- **Data for the task**
-- ==== Sys2Proof/Machine/Store.lean ====
section
/-!
DEFINITION. Sys2Proof/Machine/Store.lean: the commands of the record layer: NV_COMMIT and NV_STATUS, commits, immediate records,
compaction, refresh scans, recall and the bulk store (R347 to R369).
-/
namespace Sys2Proof.Machine

/-- A flag of the store group set for a record. -/
def Dev.setNv (d : Dev) (n rid seq area : Nat) : Dev := d.set (.nv n) noUnit (nvData rid seq area)

/-! ## Space and wear (R357, R358) -/

/-- AREA_FREE of an area: KiB for areas 0 to 7, MiB for 8 to 12 (Table 11-7). -/
def Dev.areaFree (d : Dev) (a : Nat) : Nat :=
  if a < 8 then
    let (first, n) := areaSectors a
    (((List.range n).map fun i => if (d.nv.sector (first + i)).retired then 0 else 16384 - d.nv.used (first + i)).sum) / 1024
  else if a < 13 && d.bulkUp then
    (d.bulkSize a - ((d.nv.bulk.filter fun r => decide (r.area = a)).map fun r => r.data.length).sum) / 1048576
  else 0

/-- ERASE_MAX of an area. -/
def Dev.eraseMax (d : Dev) (a : Nat) : Nat :=
  if a < 8 then
    let (first, n) := areaSectors a
    ((List.range n).map fun i => (d.nv.sector (first + i)).erases).foldl max 0
  else d.rd P.ERASE_MAX [a]

/-- LIFE_WARN for a cause, once (R413): 0 hours, 1 erases. -/
def Dev.lifeWarn (d : Dev) (cause : Nat) (now : Bool) : Dev :=
  if now && !d.evt.life.contains cause then
    { d with evt := { d.evt with life := cause :: d.evt.life } }.set (.evt 9)
  else d

/-- A sector erased: its records gone, its count one more. -/
def Dev.eraseSector (d : Dev) (s : Nat) : Dev :=
  let x := d.nv.sector s
  let d := { d with nv := { d.nv with
    recs := d.nv.recs.filter fun r => decide (r.sector ≠ s)
    sectors := d.nv.sectors.put s { x with erases := x.erases + 1 } } }
  d.lifeWarn 1 (decide (8000 ≤ x.erases + 1))

/-- The sector a record would go to fails its verify and is retired: PROG_ERR (R358). -/
def Dev.retireFor (d : Dev) (b : BufRec) : Dev :=
  match d.nv.place b.area 0 b.data.length with
  | none => d
  | some s =>
    let x := d.nv.sector s
    { d with nv := { d.nv with sectors := d.nv.sectors.put s { x with retired := true } } }.setNv 3 b.rid
      (d.nv.topSeq b.area b.rid + 1) b.area

/-! ## Commits (R353 to R355) -/

/-- NV_COMMITs ended, with ST_FAULT where a record accepted before them is not stored (R355, R357). -/
def Dev.endCommits (d : Dev) (l : List Ticket) (bad : Bool) : Dev :=
  if l.isEmpty then d
  else
    let d := { d with nv := { d.nv with lostRec := false } }
    d.each l fun t d => if bad then d.complete t .fault 0x3304 else d.complete t .ok

/-- NV_COMMIT. -/
def nvCommit (r : Req) (d : Dev) : Dev :=
  let op : Op := { code := 0x0A00, cls := .operator }
  serve op (fun _ => lengthIs 0)
    (fun d r =>
      let t := ticket op r
      if d.nv.commit.isSome then ({ d with nv := { d.nv with waiting := snoc d.nv.waiting t } }, some okay)
      else if d.nv.buf.isEmpty then (d.endCommits [t] d.nv.lostRec, some okay)
      else (({ d with nv := { d.nv with waiting := snoc d.nv.waiting t } } : Dev).beginCommit, some okay)) r d

/-- NV_STATUS (R367). -/
def nvStatus (r : Req) (d : Dev) : Dev :=
  serve { code := 0x0A01, cls := .open_ } (fun _ => lengthIs 0)
    (report fun d _ => okWith (
      leBytes 1 (d.rd P.NV_STATE) ++ leBytes 1 (d.rd P.BULK_PRESENT + 2 * d.rd P.BULK_KIND) ++ leBytes 2 d.nv.fill ++
      leBytes 2 (d.rd P.NV_COMMITS) ++ leBytes 2 0 ++ leBytes 4 (d.rd P.COUNTER [64]) ++
      (List.range 16).flatMap fun a => leBytes 2 (d.areaFree a) ++ leBytes 2 (d.eraseMax a))) r d

/-- IDLE_COMMIT: a commit begins when no record has entered the buffer for IDLE_COMMIT ms, or its oldest is 1 s old (R354). -/
def idleCommit (d : Dev) : Dev :=
  if !d.alive || d.recalling || d.nv.commit.isSome || d.nv.buf.isEmpty then d
  else (d.reach (min (d.nv.bufLast + ms (d.rd P.IDLE_COMMIT)) (d.nv.bufFirst + sec 1))).beginCommit

/-- The records of a batch programmed in order; the first that finds no space ends it. -/
def Nv.writeBatch (nv : Nv) (batch : Nat) : List BufRec → Option Nv
  | [] => some nv
  | b :: t => (nv.write b batch false).bind fun nv => nv.writeBatch batch t

/-- The closing record of a batch of `n` records (R353). -/
def closingRecord (batch n : Nat) : BufRec := ⟨1, 1, leBytes 4 batch ++ leBytes 4 n⟩

/-- COMMIT_END: the batch's records and its closing record are programmed (R353), or a failure left it without one; a second
commit follows for NV_COMMITs accepted meanwhile (R355). -/
def commitEnd (p : Prog) (d : Dev) : Dev :=
  match d.nv.commit with
  | none => d
  | some c =>
    if !d.alive then d
    else
      let first := c.recs.headD (closingRecord c.batch 0)
      let d := if p = .retired then d.retireFor first else d
      let done := if p = .failed then none
        else (d.nv.writeBatch c.batch c.recs).bind fun nv => nv.write (closingRecord c.batch c.recs.length) 0 false
      let d := match done with
        | some nv => ({ d with nv := { nv with commit := none } } : Dev).bump P.NV_COMMITS
        | none => ({ d with nv := { d.nv with commit := none, lostRec := true } } : Dev).setNv 4 first.rid
            (d.nv.topSeq first.area first.rid + 1) first.area
      let d := (d.wr P.NV_STATE [] 1).endCommits c.tickets d.nv.lostRec
      if d.nv.waiting.isEmpty then d
      else if d.nv.buf.isEmpty then
        ({ d with nv := { d.nv with waiting := [] } } : Dev).endCommits d.nv.waiting d.nv.lostRec
      else d.beginCommit

/-! ## Immediate records and counters (R356, R359) -/

/-- A spread counter's increment programmed: the strip's next bit, after a new counter record where the strip is full. -/
def Nv.countBit (nv : Nv) (i : Nat) : Option Nv :=
  let v := nv.counters.get i 0
  let rid := 0xF80000 + i
  let up (nv : Nv) : Nv := { nv with counters := nv.counters.put i (v + 1) }
  if v % 256 = 0 then (nv.write ⟨rid, 3, leBytes 4 v ++ List.replicate 36 0⟩ 0 true).map up else some (up nv)

/-- What follows once an immediate record is durable. -/
def Dev.afterRecord (d : Dev) (r : ImmRec) : Dev :=
  match r.after with
  | .none => d
  | .ceiling _ => d
  | .activation => d
  | .key slot key =>
    let nv := (d.nv.write ⟨0x10 + slot, 0, leBytes 6 0⟩ 0 true).getD d.nv
    ((({ d with nv := nv } : Dev).putKey slot key).set (.trust 7)).release (.durable r.num) okay
  | .authRelax => ((d.wr P.AUTH_RELAX [] (byteAt r.body.data 0)).wrote 0x11).release (.durable r.num) okay
  | .confirmed b => (d.confirmTrial b).release (.durable r.num) okay
  | .counter i => if i < 64 then d.setSh i { d.sh i with reserve := true } else d
  | .patch t =>
    let f := d.boot.fuses
    let d := { d with boot := { d.boot with fuses := { f with thSvn := max f.thSvn (byteAt r.body.data 12) } } }
    d.closeSession.complete t .ok

/-- What follows where an immediate record finds no space or cannot be programmed: STORE_FAIL, and ST_FAULT, AREA_FULL for the
request that waits (R357). -/
def Dev.recordLost (d : Dev) (r : ImmRec) : Dev :=
  let d := (d.setNv 4 r.body.rid (d.nv.topSeq r.body.area r.body.rid + 1) r.body.area).release (.durable r.num)
    (refuse .fault 0x3304)
  match r.after with
  | .patch t => d.closeSession.complete t .fault 0x3304
  | _ => d

/-- IMMEDIATE_RECORD: the oldest immediate record is programmed (R356). -/
def immediateRecord (p : Prog) (d : Dev) : Dev :=
  match d.nv.imm with
  | [] => d
  | r :: rest =>
    if !d.alive then d
    else
      let d := { d with nv := { d.nv with imm := rest } }
      let d := if p = .retired then d.retireFor r.body else d
      let done := if p = .failed then none
        else match r.after with
          | .counter i => d.nv.countBit i
          | _ => d.nv.write r.body 0 true
      match done with
      | some nv => ({ d with nv := nv } : Dev).afterRecord r
      | none => d.recordLost r

/-! ## Compaction (R357) -/

/-- The record wins at recall: of a twin RID its bank's copy, else one of the highest SEQ. -/
def Nv.wins (nv : Nv) (r : NvRec) : Bool :=
  if twinArea r.area then decide (nv.copy r.area r.rid r.bank = some r) && r.whole else (nv.tops r.area r.rid).contains r

/-- A closing record that a winning record of its batch still rests on (log 61). -/
def Nv.closes (nv : Nv) (r : NvRec) : Bool :=
  decide (r.area = 1 ∧ r.rid = 1) && r.whole &&
    nv.recs.any fun x => !x.imm && decide (x.rid ≠ 1 ∧ x.batch = leAt r.data 0 4) && nv.wins x

/-- The records of a sector that compaction copies. -/
def Nv.keeps (nv : Nv) (s : Nat) : List NvRec :=
  nv.recs.filter fun r => decide (r.sector = s) && (nv.wins r || nv.closes r)

/-- One record copied into erased space away from a sector: a batch record with IMMEDIATE set and BATCH 0. -/
def Nv.copyOut (nv : Nv) (victim : Nat) (r : NvRec) : Option Nv :=
  let near := (nv.recs.filter fun x =>
    decide (x.area = r.area ∧ (!twinArea r.area ∨ x.bank = r.bank) ∧ x.sector ≠ victim)).getLast?.map (·.sector)
  let room (s : Nat) : Bool := decide (nv.used s + recSize r.data.length ≤ 16384) && !(nv.sector s).retired
  let s := match near with
    | some s => if room s then some s else (nv.erased r.area r.bank).head?
    | none => (nv.erased r.area r.bank).head?
  let c := if r.rid = 1 ∧ r.area = 1 then r else { r with imm := true, batch := 0 }
  s.map fun s => { nv with recs := snoc nv.recs { c with sector := s } }

/-- Every record of a list copied; none where one finds no space. -/
def Nv.copyAll (nv : Nv) (victim : Nat) : List NvRec → Option Nv
  | [] => some nv
  | r :: t => (nv.copyOut victim r).bind fun nv => nv.copyAll victim t

/-- The sector that compaction chooses: the one with the fewest bytes of winning records; in the log area the oldest. -/
def Nv.victim (nv : Nv) (a bank : Nat) : Option Nat :=
  if a = 4 then (nv.recs.find? fun r => decide (r.area = 4)).map (·.sector)
  else
    let l := (nv.areaList a bank).filter fun s => decide (nv.used s ≠ 0)
    let live (s : Nat) : Nat := ((nv.keeps s).map fun r => recSize r.data.length).sum
    let low : Nat := (l.map live).foldl min (2 ^ 32)
    l.find? fun s => decide (live s = low)

/-- One compaction of an area, or of one bank of a twin area, that holds fewer than `need` erased sectors. -/
def Dev.compactBank (d : Dev) (a bank need : Nat) : Dev :=
  if need ≤ (d.nv.erased a bank).length then d
  else
    let d := match d.nv.victim a bank with
      | none => d
      | some s =>
        if a = 4 then d.eraseSector s
        else match d.nv.copyAll s (d.nv.keeps s) with
          | some nv => ({ d with nv := nv } : Dev).eraseSector s
          | none => d
    if (d.nv.erased a bank).isEmpty then d.setNv 5 0 0 a else d

/-- COMPACTION of an area; of a bulk area, whose superseded records' blocks are reclaimed. -/
def compaction (a : Nat) (d : Dev) : Dev :=
  if !d.alive || d.recalling then d
  else if a < 8 then (if twinArea a then (d.compactBank a 0 1).compactBank a 1 1 else d.compactBank a 0 2)
  else
    let stale (r : BulkRec) : Bool :=
      decide (r.area = a) && !(decide ((d.nv.bulkRec r.rid).map (·.seq) = some r.seq) ||
        decide ((d.nv.bulkGood r.rid).map (·.seq) = some r.seq))
    { d with nv := { d.nv with bulk := d.nv.bulk.filter fun r => !stale r } }

/-! ## The refresh scan (R361) -/

/-- A refresh scan is running or due. -/
def Dev.scanDue (d : Dev) : Bool :=
  d.nv.scan.isSome || decide (d.rd P.LAST_SCAN + 24 * d.rd P.REFRESH_DAYS ≤ d.rd P.COUNTER [64])

/-- A weak internal record written again: the winner of its RID in a sequence area with the next SEQ, a twin copy from the
other copy with the same SEQ (log 62). -/
def Dev.rewrite (d : Dev) (r : NvRec) : Dev :=
  let done (nv : Nv) (d : Dev) : Dev := (({ d with nv := nv } : Dev).bump P.WEAK_CNT).setNv 6 r.rid r.seq r.area
  if twinArea r.area then
    match (d.nv.copy r.area r.rid (1 - r.bank)).filter fun x => x.whole && decide (x.seq = r.seq) with
    | some x =>
      match d.nv.program ⟨r.rid, r.area, x.data⟩ r.seq r.bank 0 true with
      | some nv => done nv d
      | none => d
    | none => d
  else if decide (r.area ∈ [1, 5, 6]) && d.nv.wins r then
    match d.nv.write ⟨r.rid, r.area, r.data⟩ 0 true with
    | some nv => done nv d
    | none => d
  else d

/-- A weak bulk record written again with the next SEQ. -/
def Dev.rewriteBulk (d : Dev) (r : BulkRec) : Dev :=
  if d.nv.bulkRec r.rid = some r then ((d.bulkCommit r.rid r.area r.data).bump P.WEAK_CNT).setNv 6 r.rid r.seq r.area else d

/-- REFRESH_SCAN: the scan goes on to `prog` percent, 100 being its end; `weak` and `bulk` are the places, among the records
held, of those found weak on the way. -/
def refreshScan (weak bulk : List Nat) (prog : Nat) (d : Dev) : Dev :=
  if !d.awake || d.recalling || !d.scanDue then d
  else
    let recs := weak.filterMap fun i => d.nv.recs[i]?
    let bulks := if d.bulkUp then bulk.filterMap fun i => d.nv.bulk[i]? else []
    let d := (d.each recs fun r d => d.rewrite r).each bulks fun r d => d.rewriteBulk r
    if prog < 100 then
      ({ d with nv := { d.nv with scan := some prog } } : Dev).wr P.SCAN_PROG [] prog
    else
      let d := ({ d with nv := { d.nv with scan := none } } : Dev).wrs [(P.SCAN_PROG, [], 0), (P.LAST_SCAN, [], d.rd P.COUNTER [64])]
      ((d.storeParams [P.LAST_SCAN.base]).count 133).setNv 9 0 0 0

/-! ## Recall (R362) -/

/-- The field is loaded from its record at recall: persistent, or hardware's own record. -/
def recalledRow (r : Row) : Bool :=
  r.persist || [P.LAST_SCAN, P.TJ_MAX, P.REG_STATE, P.REG_TIME].any fun q => decide (q.base = r.base ∧ q.lo = r.lo)

/-- A parameter's word loaded. -/
def Dev.loadWord (d : Dev) (a w : Nat) : Dev :=
  d.each ((rowsAt a).filter fun p => recalledRow p.1) fun p d => d.wr p.1 p.2 (bitsOf w p.1.lo p.1.width)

- **Activity**
Reproduce the records above exactly, from the first line through the line containing "namespace Sys2Proof.Machine", and output nothing else.

- **Task output**
-- ==== Sys2Proof/Machine/Store.lean ====
section
/-!
DEFINITION. Sys2Proof/Machine/Store.lean: the commands of the record layer: NV_COMMIT and NV_STATUS, commits, immediate records,
compaction, refresh scans, recall and the bulk store (R347 to R369).
-/
namespace Sys2Proof.Machine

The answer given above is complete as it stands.